* [Task goal] Reproduce the records in full. Alter nothing.

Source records
-- ==== Sys2Proof/Certificates/Slice0/Obligations.lean ====
section
/-! DEFINITION. The statements about the frame engine, one def each, listed in OBLIGATIONS.json. -/

open Sys2Proof Sys2Proof.Machine

/-- Words written out from 30_encoding R84 to R90 and R110 decode to the instruction they stand for. -/
def Obligations.SpecWordsDecode : Prop :=
  decode .selector [0x01#8] = .ok .crc
  ∧ decode .selector [0x04#8] = .ok .proc
  ∧ decode .selector [0x0B#8] = .ok .hex
  ∧ decode .selector [0x0C#8] = .ok (.reservedOp 0x0C#8)
  ∧ decode .request [0x11#8, 0x03#8, 0x00#8, 0x6B#8, 0x00#8, 0x03#8, 0x76#8, 0x87#8]
      = .ok (.reqReadHolding 0x11#8 0x006B 0x0003)
  ∧ decode .request [0x01#8, 0x10#8, 0x00#8, 0x01#8, 0x02#8, 0x00#8, 0x04#8, 0x0A#8, 0x00#8, 0x02#8, 0x01#8, 0xD3#8, 0x39#8]
      = .ok (.reqWriteMultiple 0x01#8 0x0001 0x0002 0x04#8 [0x0A#8, 0x00#8, 0x02#8, 0x01#8])
  ∧ decode .response [0x01#8, 0x06#8, 0x00#8, 0x01#8, 0x34#8, 0x12#8, 0x4E#8, 0xC7#8]
      = .ok (.rspWriteSingle 0x01#8 0x0001 0x34#8 0x12#8)
  ∧ decode .response [0x01#8, 0x90#8, 0x02#8, 0xCD#8, 0xC1#8] = .ok (.rspError90 0x01#8 0x02#8)
  ∧ decode .emitted [0x01#8, 0x99#8, 0x01#8, 0x8B#8, 0x90#8] = .ok (.errorFrameEmit 0x01#8 0x99#8 0x01#8)

/-- No bit of an encoding is dropped: every well-formed instruction of every encoding comes back. -/
def Obligations.DecodeOfEncodeIsTheInstruction : Prop :=
  ∀ i : Instr, i.wellFormed = true → decode i.space (encode i) = .ok i

/-- A request frame has one reading, and the reading has that one frame. -/
def Obligations.RequestDecodeIsExact : Prop :=
  ∀ (F : List Byte) (i : Instr), decode .request F = .ok i →
    encode i = F ∧ i.wellFormed = true ∧ i.space = .request

/-- The decoder reads a request exactly where PROC's step 1 lets one through under the default policy,
and REQ_UNSUPPORTED exactly where the class is UNSUPPORTED. -/
def Obligations.RequestDecodesWhereClassified : Prop :=
  ∀ F : List Byte,
    ((∃ i, decode .request F = .ok i) ↔
      (classifyRequest .illegalFunction F = .valid ∨ classifyRequest .illegalFunction F = .unsupported))
    ∧ ((∃ a fc body, decode .request F = .ok (.reqUnsupported a fc body)) ↔
      classifyRequest .illegalFunction F = .unsupported)

/-- The row of a response frame does what DFLD does with that frame, for all of the next state. -/
def Obligations.ResponseRowRunsAsDfld : Prop :=
  ∀ (s : State) (i : Instr), decode .response s.inp = .ok i → exec i s = exec .dfld s

/-- 40_crc R134, both halves. The first is the source's. The second is an inference of the spec, which R134
marks "[derived: from rule R130; checked by the reference implementation on 20,000 random sequences of
length 0 to 39, not proved]". -/
def Obligations.SealThenVerify : Prop :=
  ∀ B : List Byte,
    crcOk (B ++ [lo8 (crc B), hi8 (crc B)]) = true ∧ crc (B ++ [lo8 (crc B), hi8 (crc B)]) = 0#16

/-- The accumulator's bit rule is 40_crc R130 on naturals: halving, and XOR 0xA001 on odd numbers. -/
def Obligations.ChecksumIsTheRuleOnNaturals : Prop :=
  ∀ B : List Byte, (crc B).toNat = natCrc B

/-- CRC writes RES_CRC and its kind; all else but ACC stays. What ACC holds is the model's reading
(log 16). -/
def Obligations.CrcWritesTheChecksum : Prop :=
  (∀ s : State,
    exec .crc s = .next { s with
      resCrc := crc s.inp, acc := crc s.inp, resKind := .checksum, phase := .idle, pending := none })
  ∧ crc [] = 0xFFFF
  ∧ crc [0x01#8, 0x03#8, 0x00#8, 0x00#8, 0x00#8, 0x0A#8] = 0xCDC5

* [Answer to the problem]
-- ==== Sys2Proof/Certificates/Slice0/Obligations.lean ====
section
/-! DEFINITION. The statements about the frame engine, one def each, listed in OBLIGATIONS.json. -/

open Sys2Proof Sys2Proof.Machine

/-- Words written out from 30_encoding R84 to R90 and R110 decode to the instruction they stand for. -/
def Obligations.SpecWordsDecode : Prop :=
  decode .selector [0x01#8] = .ok .crc
  ∧ decode .selector [0x04#8] = .ok .proc
  ∧ decode .selector [0x0B#8] = .ok .hex
  ∧ decode .selector [0x0C#8] = .ok (.reservedOp 0x0C#8)
  ∧ decode .request [0x11#8, 0x03#8, 0x00#8, 0x6B#8, 0x00#8, 0x03#8, 0x76#8, 0x87#8]
      = .ok (.reqReadHolding 0x11#8 0x006B 0x0003)
  ∧ decode .request [0x01#8, 0x10#8, 0x00#8, 0x01#8, 0x02#8, 0x00#8, 0x04#8, 0x0A#8, 0x00#8, 0x02#8, 0x01#8, 0xD3#8, 0x39#8]
      = .ok (.reqWriteMultiple 0x01#8 0x0001 0x0002 0x04#8 [0x0A#8, 0x00#8, 0x02#8, 0x01#8])
  ∧ decode .response [0x01#8, 0x06#8, 0x00#8, 0x01#8, 0x34#8, 0x12#8, 0x4E#8, 0xC7#8]
      = .ok (.rspWriteSingle 0x01#8 0x0001 0x34#8 0x12#8)
  ∧ decode .response [0x01#8, 0x90#8, 0x02#8, 0xCD#8, 0xC1#8] = .ok (.rspError90 0x01#8 0x02#8)
  ∧ decode .emitted [0x01#8, 0x99#8, 0x01#8, 0x8B#8, 0x90#8] = .ok (.errorFrameEmit 0x01#8 0x99#8 0x01#8)

/-- No bit of an encoding is dropped: every well-formed instruction of every encoding comes back. -/
def Obligations.DecodeOfEncodeIsTheInstruction : Prop :=
  ∀ i : Instr, i.wellFormed = true → decode i.space (encode i) = .ok i

/-- A request frame has one reading, and the reading has that one frame. -/
def Obligations.RequestDecodeIsExact : Prop :=
  ∀ (F : List Byte) (i : Instr), decode .request F = .ok i →
    encode i = F ∧ i.wellFormed = true ∧ i.space = .request

/-- The decoder reads a request exactly where PROC's step 1 lets one through under the default policy,
and REQ_UNSUPPORTED exactly where the class is UNSUPPORTED. -/
def Obligations.RequestDecodesWhereClassified : Prop :=
  ∀ F : List Byte,
    ((∃ i, decode .request F = .ok i) ↔
      (classifyRequest .illegalFunction F = .valid ∨ classifyRequest .illegalFunction F = .unsupported))
    ∧ ((∃ a fc body, decode .request F = .ok (.reqUnsupported a fc body)) ↔
      classifyRequest .illegalFunction F = .unsupported)

/-- The row of a response frame does what DFLD does with that frame, for all of the next state. -/
def Obligations.ResponseRowRunsAsDfld : Prop :=
  ∀ (s : State) (i : Instr), decode .response s.inp = .ok i → exec i s = exec .dfld s

/-- 40_crc R134, both halves. The first is the source's. The second is an inference of the spec, which R134
marks "[derived: from rule R130; checked by the reference implementation on 20,000 random sequences of
length 0 to 39, not proved]". -/
def Obligations.SealThenVerify : Prop :=
  ∀ B : List Byte,
    crcOk (B ++ [lo8 (crc B), hi8 (crc B)]) = true ∧ crc (B ++ [lo8 (crc B), hi8 (crc B)]) = 0#16

/-- The accumulator's bit rule is 40_crc R130 on naturals: halving, and XOR 0xA001 on odd numbers. -/
def Obligations.ChecksumIsTheRuleOnNaturals : Prop :=
  ∀ B : List Byte, (crc B).toNat = natCrc B

/-- CRC writes RES_CRC and its kind; all else but ACC stays. What ACC holds is the model's reading
(log 16). -/
def Obligations.CrcWritesTheChecksum : Prop :=
  (∀ s : State,
    exec .crc s = .next { s with
      resCrc := crc s.inp, acc := crc s.inp, resKind := .checksum, phase := .idle, pending := none })
  ∧ crc [] = 0xFFFF
  ∧ crc [0x01#8, 0x03#8, 0x00#8, 0x00#8, 0x00#8, 0x0A#8] = 0xCDC5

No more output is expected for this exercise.